Stored items:
————————
/-- The next JOB of a queue whose streams run-ahead may bind, or `none` and whether a stop holds it. -/
def State.runaheadNext (s : State) : List Cmd → List Cmd → Nat → Option Cmd × Bool
  | _, [], _ => (none, false)
  | before, c :: rest, n =>
    if n = 0 then (none, false)
    else if c.flag 0 && !before.isEmpty then (none, true)
    else if (c.stage = .read || c.stage = .waiting) && !s.waitOpen c then (none, true)
    else if c.stage = .read && c.kind == 0 && c.job.isNone && c.argsBad.isNone then (some c, false)
    else s.runaheadNext (before ++ [c]) rest (if c.stage = .read then n - 1 else n)

/-- A job as its command describes it (R372, R379), before it starts. -/
def Cmd.newJob (c : Cmd) (args : List Arg) : Job :=
  { well := byteAt c.bytes 6, detRing := byteAt c.bytes 7, prog := c.field 8 8, first := if c.field 24 6 = 2 ^ 48 - 1 then none else some (toSigned 48 (c.field 24 6)),
    count := c.field 32 4, lease := c.field 36 2, halo := byteAt c.bytes 30, gate := if bitAt (c.field 38 2) 14 then some (c.field 38 2 % 2 ^ 14, c.field 40 4) else none,
    cores := c.field 56 4, args := args, tiles := [], cancelledTo := none, missedGroups := 0, outs := [], opes := 0, reads := 0, since := none,
    finishedTiles := 0, dups := 0, flags := 0, refused := none }

/-- Bind the streams of a job's arguments. -/
def State.bindJob (s : State) (c : Cmd) (args : List Arg) (streams : List Stream) : State :=
  (s.mapCmds (fun x => x.queue == c.queue && x.index == c.index) fun x => { x with job := some (c.newJob args) }).modCmd fun u => { u with streams := u.streams ++ streams }

/-- The command at which run-ahead of a queue stops, if it does. -/
def State.runaheadStop (s : State) : List Cmd → List Cmd → Nat → Option Cmd
  | _, [], _ => none
  | before, c :: rest, n =>
    if n = 0 then none
    else if (c.flag 0 && !before.isEmpty) || ((c.stage = .read || c.stage = .waiting) && !s.waitOpen c) then some c
    else s.runaheadStop (before ++ [c]) rest (if c.stage = .read then n - 1 else n)

/-- Run-ahead stops at a command, which counts once, or does not stop. -/
def State.noteStop (s : State) (q : Nat) (c : Option Cmd) : State :=
  let old := s.cmd.stops.find? fun x => x.1 == q
  let new := c.map fun x => (q, x.index)
  let s := s.modCmd fun u => { u with stops := new.toList ++ u.stops.filter fun x => x.1 != q }
  if new.isSome && old != new then s.count64 Reg.streamRunaheadStops 1 else s

/-- STREAM_RUNAHEAD: the engine reaches the next JOB of the queue and binds its streams, or stops (R350). A structure that is not valid is left for the
command's start (R345, R375). An argument block in host memory is not read while the device may not master the bus (R500). -/
def execStreamRunahead (queue : QueueIx) (s : State) : Result := s.act fun s =>
  if !s.dev.state.live then s
  else
    let n := max 1 (bits (s.reg Reg.streamCtrl) 6 0)
    match s.runaheadNext [] (s.queueCmds queue) n with
    | (some c, _) =>
      if bitAt (c.field 16 8) 63 && !s.canDma then s
      else (match s.bindArgs c.tag (c.field 16 8) with
      | some (args, streams) => ((s.argsSeen (c.field 16 8)).bindJob c args streams).noteStop queue none
      | none => (s.argsSeen (c.field 16 8)).mapCmds (fun x => x.queue == c.queue && x.index == c.index) fun x => { x with argsBad := some 7 })
    | (none, _) => s.noteStop queue (s.runaheadStop [] (s.queueCmds queue) n)

/-! ### Multicast (R353, R354) -/

/-- The cut-outs of a stream: counted, with one slow-receiver event per stream and group (R354). -/
def State.mcastCut (s : State) (x : Stream) (n : Nat) (g : Int) : State := if n = 0 then s else (s.count64 Reg.streamMcastCutout n).streamLimited 1 x g

/-- Is it the round of another's range and group? -/
def Round.is (r q : Round) : Bool := q.g == r.g && q.lo == r.lo && q.hi == r.hi

/-- The round whose delivery starts next (R353): the oldest open one that MCAST_N TLOADs have joined, or else the oldest open one, whose slack runs out
first. -/
def Stream.nextRound (x : Stream) : Option Round :=
  match x.rounds.find? fun r => !r.started && decide (byteAt x.desc 3 ≤ r.joined.length) with
  | some r => some r
  | none => x.rounds.find? fun r => !r.started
————————
Count how many lines in the data contain the word "that", giving the number without comment.

▶ FINISHED EXERCISE: 2